The racial prohibition has been enforced by the state since its enactment while the hotly contested issue worked its way through the federal courts. During the time since the 2006 vote, estimates are minority enrollment in Michigan’s state-controlled institutions has been on a steady decline, as has happened in California where a similar amendment was enacted more than a decade ago.

At the three-campus 60,704-student University of Michigan, considered the state’s flagship institution of higher learning, empirical enrollment estimates by several higher education groups suggest the historically small Black and Latino enrollment at the institution has dropped by a third to 50 percent since the state constitution amendment was passed.

Tuesday’s high court decision predictably was praised by states rights advocates and opponents of affirmative action rooted in the Civil Rights decades of the 1950s and ’60s who have argued such practices have created reverse discrimination against Whites.

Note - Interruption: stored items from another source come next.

-- ==== Sys2Proof/Safety.lean ====
section
/-! DEFINITION. What claims call a safe run: the host's duties (R98, R385, R390), a healthy engine, and the engine's invariant,
built from what `10_state.md` and `44_tweakey_schedule.md` say holds at every moment. -/

namespace Sys2Proof.Safety

open Sys2Proof Sys2Proof.Machine

/-! ### Registers written before they are read (R385) -/

/-- Both words of STATE were written. -/
def stateWritten (e : Engine) : Bool := e.written.state0 && e.written.state1

/-- Both words of AUX were written. -/
def auxWritten (e : Engine) : Bool := e.written.aux0 && e.written.aux1

/-- `KEYk` was written. -/
def keyWordWritten (e : Engine) (k : Nat) : Bool := if h : k < 13 then e.written.key[k] else false

/-- The KEY words of the active view of the whole key (R48): the first `2z` under A and B, all 13 under C. -/
def keyViewWritten (e : Engine) : Bool :=
  if e.variant = .c then (List.range 13).all (keyWordWritten e) else (List.range (2 * e.z)).all (keyWordWritten e)

/-- The seed row, which AC reads under C. -/
def seedRowWritten (e : Engine) : Bool := decide (e.variant ≠ .c) || keyWordWritten e 12

/-- The sub-keys and the seed row, which ART, RNDE and RNDD read under C. -/
def subKeysWritten (e : Engine) : Bool :=
  decide (e.variant ≠ .c) || ((List.range 4).all (keyWordWritten e) && keyWordWritten e 12)

/-- CFG was written, as R385 asks for every command that checks z or rounds. -/
def cfgWritten (e : Engine) : Bool := e.written.cfg

/-- RESULT holds the output of an LFF or LFI since the reset that left it unspecified: it is meaningful only then (R385). -/
def resultMeaningful (e : Engine) : Bool := e.written.result

/-- Every register that R385 asks for has been written since a reset: those the command reads and reset leaves unspecified, and
CFG where the command checks z or rounds. -/
def readsWritten (i : Instr) (e : Engine) : Bool :=
  match i with
  | .nop => true
  | .xors => stateWritten e && auxWritten e
  | .cpsa => stateWritten e
  | .lff _ _ => true
  | .lfi _ _ => true
  | .sc => stateWritten e
  | .sci => stateWritten e
  | .ac _ => stateWritten e && seedRowWritten e
  | .art _ => cfgWritten e && stateWritten e && subKeysWritten e
  | .sr => stateWritten e
  | .sri => stateWritten e
  | .mc => stateWritten e
  | .mci => stateWritten e
  | .ksf => cfgWritten e && keyViewWritten e
  | .ksi => cfgWritten e && keyViewWritten e
  | .enc => cfgWritten e && stateWritten e && keyViewWritten e
  | .dec => cfgWritten e && stateWritten e && keyViewWritten e
  | .rnde _ => cfgWritten e && stateWritten e && subKeysWritten e
  | .rndd _ => cfgWritten e && stateWritten e && subKeysWritten e

/-! ### The host's duties while a command runs (R390) -/

/-- Whether a host may write a register while BUSY. -/
def writableWhileBusy : Reg → Bool
  | .ctrl => true
  | .status => true
  | .cfg => false
  | .cmd => false
  | .result => false
  | .schedLen => false
  | .id => false
  | .caps => false
  | .fcmd => false
  | .state _ => false
  | .aux _ => false
  | .key _ => false
  | .sched _ _ _ => false

/-- The event keeps to R82 and R390: a host reaches a register, and while BUSY neither reads a data register nor writes any but
CTRL and STATUS. -/
def eventObeys (ev : Event) (e : Engine) : Bool :=
  match ev with
  | .hardReset => true
  | .engineTurn => true
  | .access a =>
    match regOfAccess a with
    | none => false
    | some r =>
      match a.kind with
      | .read => !(e.busyFlag && r.hiddenWhileBusy)
      | .write _ => !e.busyFlag || writableWhileBusy r

/-- The engine is not in FAULT and has dropped no write (R342, R344). -/
def healthy (e : Engine) : Bool := decide (e.phase ≠ .fault) && !e.ovr

/-! ### The invariant of the engine -/

/-- Entry `n` of the schedule of the engine's KEY and CFG (R243). -/
def scheduleEntry (p : Params) (e : Engine) : Nat → List Mat4
  | 0 => tkWords e.variant e.z e.key
  | n + 1 => tkStep p e.variant (scheduleEntry p e n)

/-- `DONE` can be 1 only in IDLE (R40). -/
def doneOnlyIdle (e : Engine) : Prop := e.done = true → e.phase = .idle

/-- A fault code is recorded exactly in FAULT (R331, R340, R342). -/
def codeOnlyInFault (e : Engine) : Prop := e.ecode.isSome = e.faultFlag

/-- Outside FAULT no faulted word is recorded: FCMD is written by a fault only and cleared by the reset that leaves FAULT (R46,
R340, R382). -/
def wordOnlyInFault (e : Engine) : Prop := e.phase ≠ .fault → e.fcmd = 0

/-- The schedule memory keeps its canonical form and lies in its window (R50, R81). -/
def memoryCanonical (e : Engine) : Prop := Memory.wf e.sched = true

/-- The configuration under which KSF and ENC run: the checks 2, 4, 5 and 8 of R331 pass. -/
def scheduleLegal (p : Params) (e : Engine) : Prop :=
  e.variant ≠ .reserved ∧ zLegal e.variant e.z = true ∧ 1 ≤ rEff p e ∧ rEff p e ≤ rMax p e.variant ∧
    (e.variant = .c → keyWellFormed e.key = true)

/-- A valid schedule is the schedule of the KEY and CFG contents (R47, R51, R243, R391): its length is `R_eff + 1`, and entry `n`
holds the tweakey words after `n` steps. -/
def scheduleFresh (p : Params) (e : Engine) : Prop :=
  e.schedLen ≠ 0 →
    scheduleLegal p e ∧ e.schedLen.toNat = rEff p e + 1 ∧
      ∀ n w, n ≤ rEff p e → w < e.z → (scheduleEntry p e n)[w]? = some (schedRead e.sched n w)

/-- The invariant of the engine. -/
def engineInv (p : Params) (e : Engine) : Prop :=
  doneOnlyIdle e ∧ codeOnlyInFault e ∧ wordOnlyInFault e ∧ memoryCanonical e ∧ scheduleFresh p e

end Sys2Proof.Safety
end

The ruling was also widely criticized by progressives and leaders of numerous higher education advocacy groups. They cited the ruling as another blow against affirmative action in higher education.

“We think it’s a historically terrible decision,” said Detroit civil right attorney George Washington, one of the attorneys representing groups opposed to the Michigan law.

“It’s a step back for racial inclusion,” said Washington, D.C., attorney Jon Greenbaum, chief counsel for the Lawyers Committee for Civil Rights.

Washington said he expects more affirmative action opponents will be energized by the Supreme Court decision. So will affirmative action proponents, he said, noting that citizens’ demonstrations already are planned for later this week on the campus of the University of Michigan.

Dr. Ben Reese, president of the National Association of Diversity Officers in Higher Education (NADOHE), also expressed disappointment in the court’s decision, saying it further hurts the cause in higher education backing use of a more “holistic” approach to admissions, one that embraces the diversity of backgrounds of applicants.

Reese, a professor at Duke University, said it was too early to make sweeping assertions about the future impact of Tuesday’s court ruling, noting he felt it would take several weeks for all affected to assess the details and nuances of the court ruling whose six-member majority stressed affirmative action and racial considerations in enrollment policies and practices.

“The next few weeks will be critical,” said Reese, asserting that the position of other states should be clearer by then as politicians will have sensed whether the issue is on the radar of their constituents and, if so, in what respect.

Meanwhile, Reese and others said attention will remain focused on the high court’s ruling next year as it again reviews challenges to affirmative action in the case of Fisher v. The University of Texas. That decision, which continued to allow consideration of race in admissions policies, was heard in December by the United States Court for the Fifth Circuit.

“All colleges and universities, in Michigan and every other state, should be able to seek to create the most challenging possible academic environment and produce students fully prepared to function in today’s society — and a diverse student body is critical to that pursuit,” said Molly Corbett Broad, president of the American Council on Education (ACE), the umbrella group of the nation’s colleges and universities.

“We continue to believe that each public institution in Michigan should decide for itself whether there is a need to consider race or ethnicity in admissions in order to achieve sufficient diversity on campus,” Broad said.

That battle being lost for the time being as a result of Tuesday’s ruling, Broad said ACE was “pleased” the court did not use the Michigan decision to address issues in the Texas case.

In addition to Michigan, the other states with constitutional bans on affirmative action practices by public agencies are California, Washington, Arizona, Nebraska, Oklahoma and New Hampshire.